Steady-state absorption and circular dichroism of squaraine monomers and dimers tethered to HJ. The spectra were recorded in 1× TBE, 15 mM MgCl₂ at room temperature. The concentrations of squaraine–DNA constructs were 1.5 μM. (a) Absorption profiles of single bis(chloroindolenine)squaraine covalently attached to strand A of HJ (i.e., monomers) do not show dependence on the length of the linker. (b) CD spectra of achiral bis(chloroindolenine)squaraine covalently attached to strand A of HJ (i.e., monomers) do not exhibit an induced CD signal. (c) Absorption profiles of dimers with equal linkers are blue-shifted relative to the monomers, indicative of the presence of excitonic coupling. (d) CD profiles of dimers with equal linkers show exciton-coupled CD signals with low amplitude. (e,g,i) Absorption profiles of dimers with unequal linkers are blue-shifted relative to the monomers, indicative of the presence of excitonic coupling. (f) CD profile of dimers B^medC^long and B^longC^med show exciton-coupled CD signal with low magnitude. (h,j) CD profiles of dimer pairs B^longC^short/B^shortC^long and B^medC^short/B^shortC^med show high-magnitude exciton-coupled CD signals of opposite handedness.

Figure 3

Changes in molar CD profiles of squaraine dimers upon incremental addition of the paired dimer with interchanged linkers._. (a) Stepwise addition of dimer B^shortC^long [10× (2 μM, 10 μL)] to dimer B^longC^short (2 μM, 100 μL) results in the CD profile similar to that of (BC)^med. (b) Stepwise addition of dimer B^shortC^med [10× (2 μM, 10 μL)] to dimer B^medC^short (2 μM, 100 μL) results in the CD profile similar to that of (BC)^short. All measurements were performed in 1× TBE, 15 mM MgCl₂ at room temperature.

Figure 4

Schematic representation of the influence of linker length on an equilibrium between isomers of the stacked HJ covalently templating squaraine dimers. The transitional open conformation of HJ is not shown. (a) Unlabeled HJ at the dynamic equilibrium between Iso I and Iso II isomers. (b) Iso I and Iso II are equally favorable when dyes are covalently tethered to the HJ via equal-length linkers resulting in a racemic mixture of dimer enantiomorphs. (c) Noncovalent binding of dye dimer to the HJ arm in Iso I and Iso II isomers that feature opposite base pairing. (d,e) A shift in equilibrium toward a dominant HJ isomer when dyes are covalently tethered to the HJ via unequal-length linkers.
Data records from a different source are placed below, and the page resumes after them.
-- ==== Sys2Proof/Laws/State.lean ====
section
/-! SUPPORT. What each record update leaves in each field: one lemma per field per update, true by rfl. -/

namespace Sys2Proof.Machine

/-! ### State.setPort -/

@[simp] theorem State.setPort_phase (s : State) (p : Printer) (x : Port) : (s.setPort p x).phase = s.phase := rfl
@[simp] theorem State.setPort_supply (s : State) (p : Printer) (x : Port) : (s.setPort p x).supply = s.supply := rfl
@[simp] theorem State.setPort_office (s : State) (p : Printer) (x : Port) : (s.setPort p x).office = s.office := rfl
@[simp] theorem State.setPort_store (s : State) (p : Printer) (x : Port) : (s.setPort p x).store = s.store := rfl
@[simp] theorem State.setPort_jobs (s : State) (p : Printer) (x : Port) : (s.setPort p x).jobs = s.jobs := rfl
@[simp] theorem State.setPort_queues (s : State) (p : Printer) (x : Port) : (s.setPort p x).queues = s.queues := rfl
@[simp] theorem State.setPort_ports (s : State) (p : Printer) (x : Port) :
    (s.setPort p x).ports = s.ports.put p x := rfl
@[simp] theorem State.setPort_stock (s : State) (p : Printer) (x : Port) : (s.setPort p x).stock = s.stock := rfl
@[simp] theorem State.setPort_standing (s : State) (p : Printer) (x : Port) :
    (s.setPort p x).standing = s.standing := rfl
@[simp] theorem State.setPort_sessions (s : State) (p : Printer) (x : Port) :
    (s.setPort p x).sessions = s.sessions := rfl
@[simp] theorem State.setPort_monitor (s : State) (p : Printer) (x : Port) :
    (s.setPort p x).monitor = s.monitor := rfl
@[simp] theorem State.setPort_journal (s : State) (p : Printer) (x : Port) :
    (s.setPort p x).journal = s.journal := rfl
@[simp] theorem State.setPort_sent (s : State) (p : Printer) (x : Port) : (s.setPort p x).sent = s.sent := rfl
@[simp] theorem State.setPort_nextRequest (s : State) (p : Printer) (x : Port) :
    (s.setPort p x).nextRequest = s.nextRequest := rfl
@[simp] theorem State.setPort_draws (s : State) (p : Printer) (x : Port) : (s.setPort p x).draws = s.draws := rfl
@[simp] theorem State.setPort_pending (s : State) (p : Printer) (x : Port) :
    (s.setPort p x).pending = s.pending := rfl

/-! ### State.setOffice -/

@[simp] theorem State.setOffice_phase (s : State) (w : Window) (x : OfficePort) :
    (s.setOffice w x).phase = s.phase := rfl
@[simp] theorem State.setOffice_supply (s : State) (w : Window) (x : OfficePort) :
    (s.setOffice w x).supply = s.supply := rfl
@[simp] theorem State.setOffice_office (s : State) (w : Window) (x : OfficePort) :
    (s.setOffice w x).office = s.office.put w x := rfl
@[simp] theorem State.setOffice_store (s : State) (w : Window) (x : OfficePort) :
    (s.setOffice w x).store = s.store := rfl
@[simp] theorem State.setOffice_jobs (s : State) (w : Window) (x : OfficePort) :
    (s.setOffice w x).jobs = s.jobs := rfl
@[simp] theorem State.setOffice_queues (s : State) (w : Window) (x : OfficePort) :
    (s.setOffice w x).queues = s.queues := rfl
@[simp] theorem State.setOffice_ports (s : State) (w : Window) (x : OfficePort) :
    (s.setOffice w x).ports = s.ports := rfl
@[simp] theorem State.setOffice_stock (s : State) (w : Window) (x : OfficePort) :
    (s.setOffice w x).stock = s.stock := rfl
@[simp] theorem State.setOffice_standing (s : State) (w : Window) (x : OfficePort) :
    (s.setOffice w x).standing = s.standing := rfl
@[simp] theorem State.setOffice_sessions (s : State) (w : Window) (x : OfficePort) :
    (s.setOffice w x).sessions = s.sessions := rfl
@[simp] theorem State.setOffice_monitor (s : State) (w : Window) (x : OfficePort) :
    (s.setOffice w x).monitor = s.monitor := rfl
@[simp] theorem State.setOffice_journal (s : State) (w : Window) (x : OfficePort) :
    (s.setOffice w x).journal = s.journal := rfl
@[simp] theorem State.setOffice_sent (s : State) (w : Window) (x : OfficePort) :
    (s.setOffice w x).sent = s.sent := rfl
@[simp] theorem State.setOffice_nextRequest (s : State) (w : Window) (x : OfficePort) :
    (s.setOffice w x).nextRequest = s.nextRequest := rfl
@[simp] theorem State.setOffice_draws (s : State) (w : Window) (x : OfficePort) :
    (s.setOffice w x).draws = s.draws := rfl
@[simp] theorem State.setOffice_pending (s : State) (w : Window) (x : OfficePort) :
    (s.setOffice w x).pending = s.pending := rfl
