-- ==== Sys2Proof/Laws/Requests.lean ====
section
/-! SUPPORT. Requests and line events: they leave alone what `Keeps` names and keep the limits of the office ports, one
fault record per condition, and the issue log's form. -/

namespace Sys2Proof.Machine

/-- What an event that is neither the end of a write nor a supply event does at most. -/
structure State.Mild (s t : State) : Prop where
  keeps : s.Keeps t
  office : s.officeSound → t.officeSound
  faults : s.faultsDistinct → t.faultsDistinct
  log : s.sessions.logSound → t.sessions.logSound

theorem State.Mild.refl (s : State) : s.Mild s := ⟨.refl s, id, id, id⟩

theorem State.Mild.trans {s t u : State} (a : s.Mild t) (b : t.Mild u) : s.Mild u :=
  ⟨a.keeps.trans b.keeps, fun h => b.office (a.office h), fun h => b.faults (a.faults h), fun h => b.log (a.log h)⟩

theorem State.Mild.foldl {α : Type} {f : State → α → State} (h : ∀ (s : State) (a : α), s.Mild (f s a)) (l : List α)
    (s : State) : s.Mild (l.foldl f s) := by
  induction l generalizing s with
  | nil => exact .refl s
  | cons a l ih => exact (h s a).trans (ih _)

/-- A port that is only served keeps its limits. -/
theorem OfficePort.Served.sound {o o' : OfficePort} (h : OfficePort.Served o o') {n : Nat} (g : o.sound n) :
    o'.sound n := by
  obtain ⟨a, b, c, d⟩ := g
  refine ⟨by rw [h.buffer]; exact a, ?_, h.notices c, fun q hq => d q (h.unanswered.subset hq)⟩
  unfold OfficePort.credit at *
  exact Nat.le_trans h.unanswered.length_le b

theorem State.OfficeServed.sound {s t : State} (h : s.OfficeServed t) (g : s.officeSound) : t.officeSound := by
  intro w
  have := (h.ports w).sound (g w)
  rw [h.nextRequest]; exact this

theorem State.Loud.mild {s t : State} (h : s.Loud t) : s.Mild t := by
  refine ⟨h.keeps, h.office.sound, h.faults, fun g => ?_⟩
  unfold SessionUnit.logSound; rw [h.books.log]; exact g

theorem State.Quiet.mild {s t : State} (h : s.Quiet t) : s.Mild t := h.loud.mild

theorem State.refuse_mild {s₀ s : State} (h : s₀.Mild s) (r : Reply) (code : AnswerCode) : s₀.Mild (s.refuse r code) :=
  h.trans (State.refuse_loud (.refl _) _ _).mild

theorem State.answer_mild {s₀ s : State} (h : s₀.Mild s) (r : Reply) (code : AnswerCode) (f : Figures) :
    s₀.Mild (s.answer r code f) :=
  h.trans (State.answer_loud (.refl _) _ _ _).mild

theorem State.hand_mild {s₀ s : State} (h : s₀.Mild s) (r : JRecord) (link : Link) : s₀.Mild (s.hand r link) :=
  h.trans (State.hand_quiet (.refl _) _ _).mild

theorem State.settle_mild {s₀ s : State} (h : s₀.Mild s) : s₀.Mild s.settle :=
  h.trans (State.settle_quiet (.refl _)).mild

/-- A change of the session unit that keeps the issue log's form. -/
theorem State.updateSessions_mild {s₀ s : State} (h : s₀.Mild s) (f : SessionUnit → SessionUnit)
    (g : s.sessions.logSound → (f s.sessions).logSound) : s₀.Mild (s.updateSessions f) :=
  h.trans ⟨⟨rfl, rfl, rfl, rfl, rfl, rfl, rfl, rfl, rfl, rfl, id, List.prefix_rfl⟩, id, id, g⟩

theorem State.modifySession_mild {s₀ s : State} (h : s₀.Mild s) (n : Nat) (f : Session → Session) :
    s₀.Mild (s.modifySession n f) :=
  State.updateSessions_mild h (fun u => u.modify n f) fun g => by
    unfold SessionUnit.logSound; rw [SessionUnit.modify_log]; exact g
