theorem test_meets_StatusImplies :
    ∀ e ∈ [ticketOf 0 .sent 3 false 2, ticketOf 0 .printed 3 false 2],
      (sensing e).takesReports 4 ∧ ((sensing e).ports.at 4).replyTimer ≠ none ∧ ((sensing e).ports.at 4).entries = [e] ∧
      (sensing e).function 4 = .ticket ∧
      (∀ body ∈ [bytes [16, 0, 255, 1], bytes [16, 255, 0, 1], bytes [16, 255, 255, 0]],
        (readStatus body).any (fun st => st.sensed.at Sensed.jam.place) = true) ∧
      (∀ c ∈ allSensed, (sensing e).filter 4 c = { present := c == .jam, run := 0 }) := by decide +kernel

/-- What `StatusImplies` says, at its first and fourth cases. -/
theorem test_status_implies_a_feed_and_a_jam :
    ((after (.status 4 (bytes [16, 0, 255, 1])) (sensing (ticketOf 0 .sent 3 false 2))).ports.at 4).entries =
      [ticketOf 0 .fed 3 false 2] ∧
    (after (.status 4 (bytes [16, 255, 255, 0])) (sensing (ticketOf 0 .sent 3 false 2))).queues.at 4 = [3] := by
  decide +kernel

/-- P4's window holds images 0 and 1, fed and sent, and nothing is sensed. -/
def answering (e : List Entry) (s6 : Option (Nat × Nat)) : State :=
  let t := table37 e (some (104240, 77)) s6 104241 4
  { t with ports := t.ports.put 4 { t.ports.at 4 with replyTimer := some 200 } }

theorem test_meets_StatusImplies_window :
    let gone := ticketOf 0 .fed 3 false 2
    let fed := ticketOf 1 .sent 6 false 2
    let s := answering [gone, fed] none
    s.takesReports 4 ∧ (s.ports.at 4).replyTimer ≠ none ∧ s.function 4 = .ticket ∧
      readStatus (bytes [0, 1, 0, 0]) = some ⟨Vector.replicate 6 false, some 1, some 0, 0⟩ ∧
      (∀ c ∈ allSensed, s.filter 4 c = { present := false, run := 0 }) ∧ (s.ports.at 4).entries = [gone] ++ [fed] ++ [] ∧
      gone.image ≠ fed.image ∧ ([gone].getLast?.map fun e => e.image.val) = some 0 ∧
      ([fed].getLast?.map fun e => e.image.val) = some 1 ∧
      (s.loaded 4).map (fun b => (b.state, b.remaining, b.stockType)) = some (.loaded, 60, 3) ∧
      [gone, fed].countP (fun e => e.phase == .sent) = 1 ∧ ([gone, fed].filterMap Entry.job?).Nodup ∧
      (∀ j ∈ [(3 : JobNumber), 6], (s.jobs.at j).map Job.stockType = some 3 ∧ ∀ q : Printer, j ∉ s.queues.at q) ∧
      (s.jobs.at 3).bind Job.serial ≠ none := by decide +kernel

/-- What StatusImplies says of a window: image 0 is printed and presented, image 1 fed with the next serial. -/
theorem test_status_implies_through_the_window :
    let t := after (.status 4 (bytes [0, 1, 0, 0])) (answering [ticketOf 0 .fed 3 false 2, ticketOf 1 .sent 6 false 2] none)
    t.journal.queue.map Queued.record = [.issue 412 2 4 104240 77 3 .cash 9 2345 1560] ∧
      t.sent.head? = some (4, .serial 1 104241) := by decide +kernel

/-- R61 with two entries of one number (log 55): image 0 printed, an image 0 sent, image 1 sent; fed-through names image 1,
and both sent entries are fed, oldest first. -/
theorem test_fed_through_past_a_doubled_number :
    let entry (ph : EntryPhase) := [ticketOf 0 .printed 3 false 2, ticketOf 0 ph 6 false 2, ticketOf 1 ph 9 false 2]
    let t := after (.status 4 (bytes [0, 1, 255, 1])) (answering (entry .sent) none)
    (t.ports.at 4).entries = entry .fed ∧ t.sent = [(4, .serial 0 104241), (4, .serial 1 104242)] := by decide +kernel

theorem test_meets_EngineTimers :
    (absent.ports.at 4).state ≠ .active ∧ (absent.ports.at 4).state ≠ .held ∧ (shop.ports.at 0).state = .unused ∧
    (readStatus (bytes [0, 255, 255, 0])).isSome = true ∧ (shop.ports.at 4).replyTimer = none ∧
    (attaching.ports.at 4).state = .attaching ∧ (attaching.ports.at 4).attachTimer ≠ none ∧ attaching.phase = .running ∧
    (absent.ports.at 4).state = .absent ∧ (absent.ports.at 4).absentTimer ≠ none ∧ (shop.ports.at 4).pollTimer ≠ none ∧
    (afterJam.ports.at 4).replyTimer ≠ none ∧ (afterJam.ports.at 4).unanswered < 2 ∧
    2 ≤ { afterJam.ports.at 4 with unanswered := 2 }.unanswered := by decide +kernel

theorem test_meets_EngineTimers_placed :
    let s := { attaching with queues := attaching.queues.put 4 [5], jobs := attaching.jobs.put 5 (some job5) }
    s.placed 4 ∧ (s.ports.at 4).entries = [] :=
  ⟨placed_of _ _ [5] (by decide +kernel) (by decide +kernel) (by decide +kernel), by decide +kernel⟩

/-! ### Hypotheses: the journal, supply and restart -/

/-- The writer writes a record; the head is in the slot given, at the sequence number given. -/
def recording (r : JRecord) (link : Link) (slot : Fin 16) (n : Nat) : State :=
  { tallied with journal := { tallied.journal with
      queue := [{ record := r, link }], writer := .writing, slot, nextSequence := n } }

def batchLoad : JRecord := .batchLoad 77 4

theorem test_meets_RecordWritten :
    let s := recording batchLoad .nothing 14 9
    s.phase = .running ∧ s.journal.writer = .writing ∧ s.journal.queue = { record := batchLoad, link := .nothing } :: [] ∧
      s.journal.slot.val < 15 ∧ s.journal.nextSequence ≠ 4294967295 ∧ s.journal.checkpointDue = false ∧
    (recording batchLoad .nothing 15 4294967295).journal.nextSequence = 4294967295 ∧
    (recording batchLoad .nothing 15 9).journal.slot.val = 15 ∧
    (recording batchLoad (.request ⟨0, 7, none⟩ .done .nothing) 1 9).journal.queue =
      { record := batchLoad, link := .request ⟨0, 7, none⟩ .done .nothing } :: [] ∧
    (JRecord.void 1 3 77 412 .cash 5).pendingFor = some 412 ∧ tallied.session 412 = some tally412 ∧
    { s with jobs := s.jobs.put 5 (some job5) }.jobs.at 5 = some job5 ∧
    { s.journal with checkpointDue := true }.checkpointDue = true ∧ s.supply = .normal := by decide +kernel

/-- Table 6-7: the DECLARE record of session 412 is being written, and P10 is the report printer. -/
def declaring : State :=
  let r : JRecord := .declare 412 1 ⟨9150, 12450, 0⟩ ⟨50, 100, 0⟩ ⟨.balanced, .balanced, .referred⟩ .referred
  let s := recording r (.declare ⟨0, 7, none⟩) 3 9
  { s with sessions := { s.sessions with table := s.sessions.table.put 0 (some
      { tally412 with pendingPart := some declaration412, pendingRecords := 1 }) } }

theorem test_meets_DeclareWritten :
    declaring.phase = .running ∧ declaring.journal.writer = .writing ∧ declaring.journal.nextSequence < 4294967295 ∧
      declaring.journal.queue =
        { record := .declare 412 1 ⟨9150, 12450, 0⟩ ⟨50, 100, 0⟩ ⟨.balanced, .balanced, .referred⟩ .referred
          link := .declare ⟨0, 7, none⟩ } :: [] ∧
      declaring.session 412 = some { tally412 with pendingPart := some declaration412, pendingRecords := 1 } ∧
      declaring.function 10 = .report ∧ (declaring.ports.at 10).state = .active ∧
      (declaring.ports.at 10).slips.length < 4 ∧ (∀ q : Printer, q < 10 → declaring.function q ≠ .report) ∧
      4 ≤ { declaring.ports.at 10 with slips := [[], [], [], []] }.slips.length ∧
      (∀ p : Printer, (State.reset.function p) ≠ .report) := by decide +kernel

/-- The request of the DECLARE record was answered RESET. -/
theorem test_meets_DeclareWritten_unanswered :
    let s := recording (.declare 412 1 ⟨9150, 12450, 0⟩ ⟨50, 100, 0⟩ ⟨.balanced, .balanced, .referred⟩ .referred)
      (((none : Option Reply).map Link.declare).getD .nothing) 3 9
    s.phase = .running ∧ s.journal.writer = .writing ∧ s.journal.queue =
      { record := .declare 412 1 ⟨9150, 12450, 0⟩ ⟨50, 100, 0⟩ ⟨.balanced, .balanced, .referred⟩ .referred
        link := .nothing } :: [] := by
  decide +kernel

theorem test_declare_written_is_table_6_7 :
    let t := after (.recordWriteEnds none) declaring
    (t.session 412).map (fun x => (x.state, x.part, x.pendingPart, x.pendingRecords)) =
        some (.declared, some declaration412, none, 0) ∧
      (t.office.at 0).sendList = [.answer 7 .done (.declared 412 declaration412 0 false false true) false] := by decide +kernel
A dominant isomer is the isomer where a dye–dye distance is shorter [i.e., Iso I in (d) and Iso II in (e)].

Figure 5

KRM-derived dimer geometries with unequal length linkers are shown in pairs as mirror images: B^shortC^med/C^medB^short and B^shortC^long/B^longC^short. The left schematic defines the geometric parameters of the alignment between TDMs 1 and 2 in each dimer: a center-to-center distance R in Å, slip angles θ₁° and θ₂°, and an oblique angle α°. Note that the fitting procedure determines the position and orientation of TDM that aligns with the long axes of the squaraine dye but not the rotation of the dye core around its long axis. As such, the dye core rotations were arbitrarily chosen.